== Segment start ==
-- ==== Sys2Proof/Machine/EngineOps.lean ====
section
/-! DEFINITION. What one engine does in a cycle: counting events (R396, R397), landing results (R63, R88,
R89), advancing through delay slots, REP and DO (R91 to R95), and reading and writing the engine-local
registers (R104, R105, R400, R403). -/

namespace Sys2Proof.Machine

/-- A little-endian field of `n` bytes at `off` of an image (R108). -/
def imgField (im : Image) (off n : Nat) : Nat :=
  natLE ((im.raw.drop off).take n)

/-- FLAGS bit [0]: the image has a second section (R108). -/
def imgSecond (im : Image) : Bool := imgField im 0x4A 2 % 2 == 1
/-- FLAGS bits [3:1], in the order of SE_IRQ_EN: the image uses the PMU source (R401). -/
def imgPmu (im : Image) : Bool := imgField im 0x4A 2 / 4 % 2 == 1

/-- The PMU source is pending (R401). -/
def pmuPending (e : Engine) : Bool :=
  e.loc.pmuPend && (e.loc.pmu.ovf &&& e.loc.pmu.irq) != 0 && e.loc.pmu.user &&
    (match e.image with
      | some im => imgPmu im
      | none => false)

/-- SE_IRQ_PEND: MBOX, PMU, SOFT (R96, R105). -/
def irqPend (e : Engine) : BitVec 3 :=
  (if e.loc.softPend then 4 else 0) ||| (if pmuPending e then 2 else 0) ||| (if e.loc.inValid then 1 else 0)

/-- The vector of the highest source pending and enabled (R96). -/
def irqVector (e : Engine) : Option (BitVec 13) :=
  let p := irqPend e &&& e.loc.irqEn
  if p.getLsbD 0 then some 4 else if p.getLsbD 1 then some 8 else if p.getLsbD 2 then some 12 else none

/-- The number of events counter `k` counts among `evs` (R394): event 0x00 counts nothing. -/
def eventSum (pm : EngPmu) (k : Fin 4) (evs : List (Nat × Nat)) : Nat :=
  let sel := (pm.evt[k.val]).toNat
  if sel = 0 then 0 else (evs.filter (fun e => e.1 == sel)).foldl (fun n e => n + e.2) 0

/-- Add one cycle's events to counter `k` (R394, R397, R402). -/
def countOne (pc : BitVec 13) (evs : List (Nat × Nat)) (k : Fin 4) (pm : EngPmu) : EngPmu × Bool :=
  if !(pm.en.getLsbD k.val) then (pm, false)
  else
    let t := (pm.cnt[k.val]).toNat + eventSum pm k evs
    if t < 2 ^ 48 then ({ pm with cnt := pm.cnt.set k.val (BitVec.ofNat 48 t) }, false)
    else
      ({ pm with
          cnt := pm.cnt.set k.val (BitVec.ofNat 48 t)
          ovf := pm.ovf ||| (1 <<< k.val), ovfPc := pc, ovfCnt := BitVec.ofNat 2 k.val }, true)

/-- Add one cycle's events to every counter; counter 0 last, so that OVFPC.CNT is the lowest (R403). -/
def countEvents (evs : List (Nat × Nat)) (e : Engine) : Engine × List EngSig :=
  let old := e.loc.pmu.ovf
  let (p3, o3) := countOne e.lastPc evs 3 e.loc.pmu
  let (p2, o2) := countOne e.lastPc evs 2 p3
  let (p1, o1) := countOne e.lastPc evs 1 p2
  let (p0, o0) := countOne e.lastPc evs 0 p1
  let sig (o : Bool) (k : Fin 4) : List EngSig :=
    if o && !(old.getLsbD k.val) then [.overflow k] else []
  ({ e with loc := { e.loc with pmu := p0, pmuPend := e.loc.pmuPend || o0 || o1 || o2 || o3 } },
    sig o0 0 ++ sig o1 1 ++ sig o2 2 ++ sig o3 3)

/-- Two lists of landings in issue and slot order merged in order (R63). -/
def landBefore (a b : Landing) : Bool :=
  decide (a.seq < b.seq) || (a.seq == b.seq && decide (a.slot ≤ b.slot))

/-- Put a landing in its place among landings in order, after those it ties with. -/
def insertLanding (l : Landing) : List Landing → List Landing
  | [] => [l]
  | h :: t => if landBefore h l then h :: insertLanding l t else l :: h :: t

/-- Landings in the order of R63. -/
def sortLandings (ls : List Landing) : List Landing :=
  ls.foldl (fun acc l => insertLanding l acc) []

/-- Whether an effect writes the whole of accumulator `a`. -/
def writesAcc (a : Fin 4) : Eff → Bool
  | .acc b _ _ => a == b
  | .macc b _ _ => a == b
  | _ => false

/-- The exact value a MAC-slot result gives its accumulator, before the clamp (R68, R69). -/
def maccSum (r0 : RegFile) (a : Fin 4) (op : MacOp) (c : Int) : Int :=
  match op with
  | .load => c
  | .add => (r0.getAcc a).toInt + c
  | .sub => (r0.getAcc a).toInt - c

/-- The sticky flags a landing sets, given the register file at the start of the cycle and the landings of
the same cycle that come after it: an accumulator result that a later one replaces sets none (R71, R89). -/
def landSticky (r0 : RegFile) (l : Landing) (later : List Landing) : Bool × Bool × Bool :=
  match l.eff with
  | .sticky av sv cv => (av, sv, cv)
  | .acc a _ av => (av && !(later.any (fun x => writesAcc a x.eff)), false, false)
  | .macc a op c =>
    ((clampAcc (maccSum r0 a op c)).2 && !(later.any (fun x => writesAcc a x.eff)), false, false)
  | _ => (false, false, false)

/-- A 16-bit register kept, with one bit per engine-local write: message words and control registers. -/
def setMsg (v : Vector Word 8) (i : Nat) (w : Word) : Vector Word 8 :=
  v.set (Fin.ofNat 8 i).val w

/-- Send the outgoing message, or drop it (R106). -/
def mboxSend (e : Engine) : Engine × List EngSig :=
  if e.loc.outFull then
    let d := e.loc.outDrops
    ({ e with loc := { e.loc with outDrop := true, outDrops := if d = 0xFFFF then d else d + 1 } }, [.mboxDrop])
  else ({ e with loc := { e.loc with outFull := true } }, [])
== Segment end ==
== Segment start ==
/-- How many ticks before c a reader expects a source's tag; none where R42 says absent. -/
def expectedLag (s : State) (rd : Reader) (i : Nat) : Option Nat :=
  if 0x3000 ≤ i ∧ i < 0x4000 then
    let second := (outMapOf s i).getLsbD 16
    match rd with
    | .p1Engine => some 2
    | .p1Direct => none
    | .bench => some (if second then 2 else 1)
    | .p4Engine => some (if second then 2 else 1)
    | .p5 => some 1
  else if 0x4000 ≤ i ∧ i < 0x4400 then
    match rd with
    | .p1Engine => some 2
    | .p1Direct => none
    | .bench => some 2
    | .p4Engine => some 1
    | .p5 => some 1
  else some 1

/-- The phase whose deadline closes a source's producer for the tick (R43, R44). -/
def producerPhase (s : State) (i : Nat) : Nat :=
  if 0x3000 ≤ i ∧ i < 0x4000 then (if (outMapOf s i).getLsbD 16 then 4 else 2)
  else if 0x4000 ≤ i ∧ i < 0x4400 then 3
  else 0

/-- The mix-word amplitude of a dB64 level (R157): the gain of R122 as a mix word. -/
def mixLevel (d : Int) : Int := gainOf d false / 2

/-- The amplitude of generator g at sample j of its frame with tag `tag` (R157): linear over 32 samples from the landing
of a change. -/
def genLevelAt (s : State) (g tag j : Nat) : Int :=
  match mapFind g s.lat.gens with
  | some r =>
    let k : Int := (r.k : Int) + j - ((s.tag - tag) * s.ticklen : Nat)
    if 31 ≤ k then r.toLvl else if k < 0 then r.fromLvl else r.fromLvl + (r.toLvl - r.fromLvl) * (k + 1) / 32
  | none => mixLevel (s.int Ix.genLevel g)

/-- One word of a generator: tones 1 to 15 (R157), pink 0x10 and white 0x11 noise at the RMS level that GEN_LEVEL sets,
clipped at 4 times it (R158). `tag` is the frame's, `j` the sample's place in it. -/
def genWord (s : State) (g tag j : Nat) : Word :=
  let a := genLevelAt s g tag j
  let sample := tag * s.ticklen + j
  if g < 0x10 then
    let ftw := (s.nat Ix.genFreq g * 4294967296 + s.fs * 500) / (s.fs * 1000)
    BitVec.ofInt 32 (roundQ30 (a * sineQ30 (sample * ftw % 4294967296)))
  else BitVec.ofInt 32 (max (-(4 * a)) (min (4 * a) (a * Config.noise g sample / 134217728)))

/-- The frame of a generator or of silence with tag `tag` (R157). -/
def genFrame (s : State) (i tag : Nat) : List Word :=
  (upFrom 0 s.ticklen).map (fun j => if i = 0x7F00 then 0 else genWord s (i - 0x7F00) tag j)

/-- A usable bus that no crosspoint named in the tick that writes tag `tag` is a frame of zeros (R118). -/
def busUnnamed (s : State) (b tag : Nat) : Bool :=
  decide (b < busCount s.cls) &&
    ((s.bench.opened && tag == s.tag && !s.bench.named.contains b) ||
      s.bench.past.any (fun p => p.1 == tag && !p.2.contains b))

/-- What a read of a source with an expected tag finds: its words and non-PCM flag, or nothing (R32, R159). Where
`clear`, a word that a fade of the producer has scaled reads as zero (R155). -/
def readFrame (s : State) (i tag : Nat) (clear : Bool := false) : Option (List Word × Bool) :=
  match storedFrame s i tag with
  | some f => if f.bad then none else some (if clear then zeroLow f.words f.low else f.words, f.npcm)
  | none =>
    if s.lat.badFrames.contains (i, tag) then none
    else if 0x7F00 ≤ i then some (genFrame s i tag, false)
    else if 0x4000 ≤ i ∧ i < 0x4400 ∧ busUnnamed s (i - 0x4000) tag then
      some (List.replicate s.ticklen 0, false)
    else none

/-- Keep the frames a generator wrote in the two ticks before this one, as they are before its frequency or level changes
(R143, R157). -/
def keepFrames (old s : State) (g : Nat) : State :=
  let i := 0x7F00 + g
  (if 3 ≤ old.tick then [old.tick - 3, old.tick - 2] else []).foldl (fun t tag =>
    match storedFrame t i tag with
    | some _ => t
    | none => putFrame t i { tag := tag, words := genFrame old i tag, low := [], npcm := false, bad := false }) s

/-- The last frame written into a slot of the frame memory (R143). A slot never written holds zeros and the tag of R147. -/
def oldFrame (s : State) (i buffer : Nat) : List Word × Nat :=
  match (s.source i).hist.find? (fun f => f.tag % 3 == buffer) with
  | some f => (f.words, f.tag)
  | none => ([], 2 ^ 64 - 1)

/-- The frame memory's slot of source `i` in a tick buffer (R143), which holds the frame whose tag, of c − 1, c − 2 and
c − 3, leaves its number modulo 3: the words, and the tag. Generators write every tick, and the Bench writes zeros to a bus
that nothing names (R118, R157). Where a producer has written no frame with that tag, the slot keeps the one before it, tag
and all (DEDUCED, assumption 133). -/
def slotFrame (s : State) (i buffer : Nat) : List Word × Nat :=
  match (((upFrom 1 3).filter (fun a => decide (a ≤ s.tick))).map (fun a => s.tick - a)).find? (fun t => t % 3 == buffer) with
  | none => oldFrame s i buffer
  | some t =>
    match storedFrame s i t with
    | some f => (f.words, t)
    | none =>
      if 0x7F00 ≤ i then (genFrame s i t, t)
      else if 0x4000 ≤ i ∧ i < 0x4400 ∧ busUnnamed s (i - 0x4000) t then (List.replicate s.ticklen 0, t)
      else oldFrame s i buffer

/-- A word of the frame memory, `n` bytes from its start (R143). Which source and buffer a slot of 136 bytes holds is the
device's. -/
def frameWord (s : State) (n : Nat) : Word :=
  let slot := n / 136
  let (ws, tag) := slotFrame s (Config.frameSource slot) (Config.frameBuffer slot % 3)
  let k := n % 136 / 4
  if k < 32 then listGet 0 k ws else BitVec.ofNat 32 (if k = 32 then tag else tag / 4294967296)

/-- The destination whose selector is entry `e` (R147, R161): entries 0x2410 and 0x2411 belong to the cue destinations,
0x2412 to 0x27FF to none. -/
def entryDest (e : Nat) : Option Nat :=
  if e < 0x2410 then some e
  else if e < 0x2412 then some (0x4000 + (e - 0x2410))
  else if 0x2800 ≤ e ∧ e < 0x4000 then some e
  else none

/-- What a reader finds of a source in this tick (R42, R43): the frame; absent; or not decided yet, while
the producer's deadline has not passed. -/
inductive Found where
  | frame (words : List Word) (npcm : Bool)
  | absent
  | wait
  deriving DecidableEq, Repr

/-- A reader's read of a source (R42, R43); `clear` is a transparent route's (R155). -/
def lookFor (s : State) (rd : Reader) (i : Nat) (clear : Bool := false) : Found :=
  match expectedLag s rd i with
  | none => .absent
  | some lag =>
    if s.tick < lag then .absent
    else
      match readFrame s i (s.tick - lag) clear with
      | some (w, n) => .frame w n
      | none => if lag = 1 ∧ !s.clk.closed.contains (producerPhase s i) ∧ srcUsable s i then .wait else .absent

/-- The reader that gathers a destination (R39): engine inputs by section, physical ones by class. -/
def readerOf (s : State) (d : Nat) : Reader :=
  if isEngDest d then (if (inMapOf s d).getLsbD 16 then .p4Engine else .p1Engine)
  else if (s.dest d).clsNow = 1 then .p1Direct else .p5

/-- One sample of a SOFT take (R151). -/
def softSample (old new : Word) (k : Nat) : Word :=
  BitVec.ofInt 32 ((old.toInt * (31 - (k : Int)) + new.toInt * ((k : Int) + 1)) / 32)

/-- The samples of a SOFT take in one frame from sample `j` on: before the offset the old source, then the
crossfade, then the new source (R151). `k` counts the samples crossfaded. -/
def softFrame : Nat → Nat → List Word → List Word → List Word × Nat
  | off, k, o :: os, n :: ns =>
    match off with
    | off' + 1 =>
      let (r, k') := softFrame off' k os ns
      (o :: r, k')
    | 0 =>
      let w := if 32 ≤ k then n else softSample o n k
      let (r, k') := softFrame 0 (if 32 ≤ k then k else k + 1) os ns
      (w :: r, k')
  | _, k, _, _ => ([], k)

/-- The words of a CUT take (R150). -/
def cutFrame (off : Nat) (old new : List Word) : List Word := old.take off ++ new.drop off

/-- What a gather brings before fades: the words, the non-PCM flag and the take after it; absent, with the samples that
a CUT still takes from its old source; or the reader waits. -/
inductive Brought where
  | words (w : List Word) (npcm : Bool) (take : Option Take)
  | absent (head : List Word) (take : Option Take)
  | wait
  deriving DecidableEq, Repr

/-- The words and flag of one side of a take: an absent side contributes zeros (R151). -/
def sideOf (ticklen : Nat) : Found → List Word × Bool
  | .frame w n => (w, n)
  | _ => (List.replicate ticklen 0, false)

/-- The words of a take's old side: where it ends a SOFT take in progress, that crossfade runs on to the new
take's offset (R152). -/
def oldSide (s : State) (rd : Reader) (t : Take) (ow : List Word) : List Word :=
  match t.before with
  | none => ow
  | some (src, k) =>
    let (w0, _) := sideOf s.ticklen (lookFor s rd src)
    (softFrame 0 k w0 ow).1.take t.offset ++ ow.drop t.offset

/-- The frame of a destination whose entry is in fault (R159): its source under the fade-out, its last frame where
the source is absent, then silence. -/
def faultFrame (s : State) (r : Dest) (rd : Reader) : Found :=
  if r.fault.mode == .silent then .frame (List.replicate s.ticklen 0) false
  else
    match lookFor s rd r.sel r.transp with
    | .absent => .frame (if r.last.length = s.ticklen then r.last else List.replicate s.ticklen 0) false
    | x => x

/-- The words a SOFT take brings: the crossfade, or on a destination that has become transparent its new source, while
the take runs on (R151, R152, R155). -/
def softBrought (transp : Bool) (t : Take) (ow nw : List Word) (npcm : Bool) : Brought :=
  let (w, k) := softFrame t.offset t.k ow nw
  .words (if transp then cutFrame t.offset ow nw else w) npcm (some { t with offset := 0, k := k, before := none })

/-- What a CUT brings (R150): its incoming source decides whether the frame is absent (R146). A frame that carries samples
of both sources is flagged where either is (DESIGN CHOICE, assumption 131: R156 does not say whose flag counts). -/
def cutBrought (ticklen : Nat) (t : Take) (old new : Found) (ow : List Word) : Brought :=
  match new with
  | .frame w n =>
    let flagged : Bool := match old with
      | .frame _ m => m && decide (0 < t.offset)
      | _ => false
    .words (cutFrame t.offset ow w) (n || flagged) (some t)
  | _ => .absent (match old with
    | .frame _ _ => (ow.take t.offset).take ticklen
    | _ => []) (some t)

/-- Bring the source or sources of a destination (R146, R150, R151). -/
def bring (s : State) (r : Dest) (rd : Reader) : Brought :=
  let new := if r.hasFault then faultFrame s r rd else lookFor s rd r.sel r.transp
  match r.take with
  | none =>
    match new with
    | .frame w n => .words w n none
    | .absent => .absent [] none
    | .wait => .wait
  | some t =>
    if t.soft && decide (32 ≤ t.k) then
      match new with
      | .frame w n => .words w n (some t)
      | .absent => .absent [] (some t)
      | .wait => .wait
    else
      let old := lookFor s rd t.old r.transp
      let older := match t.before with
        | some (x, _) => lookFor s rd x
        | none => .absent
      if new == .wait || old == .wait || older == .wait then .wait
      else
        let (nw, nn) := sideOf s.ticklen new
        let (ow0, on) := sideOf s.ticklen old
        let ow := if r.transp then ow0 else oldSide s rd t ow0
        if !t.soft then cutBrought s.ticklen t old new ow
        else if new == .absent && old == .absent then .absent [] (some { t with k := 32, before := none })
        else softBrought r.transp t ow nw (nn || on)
== Segment end ==
## Exercise requirements
Give again exactly, and only, the lines above starting at the one with "(R96, R105). -/" and ending at the one with "counts nothing. -/".

## Task response
/-- SE_IRQ_PEND: MBOX, PMU, SOFT (R96, R105). -/
def irqPend (e : Engine) : BitVec 3 :=
  (if e.loc.softPend then 4 else 0) ||| (if pmuPending e then 2 else 0) ||| (if e.loc.inValid then 1 else 0)

/-- The vector of the highest source pending and enabled (R96). -/
def irqVector (e : Engine) : Option (BitVec 13) :=
  let p := irqPend e &&& e.loc.irqEn
  if p.getLsbD 0 then some 4 else if p.getLsbD 1 then some 8 else if p.getLsbD 2 then some 12 else none

/-- The number of events counter `k` counts among `evs` (R394): event 0x00 counts nothing. -/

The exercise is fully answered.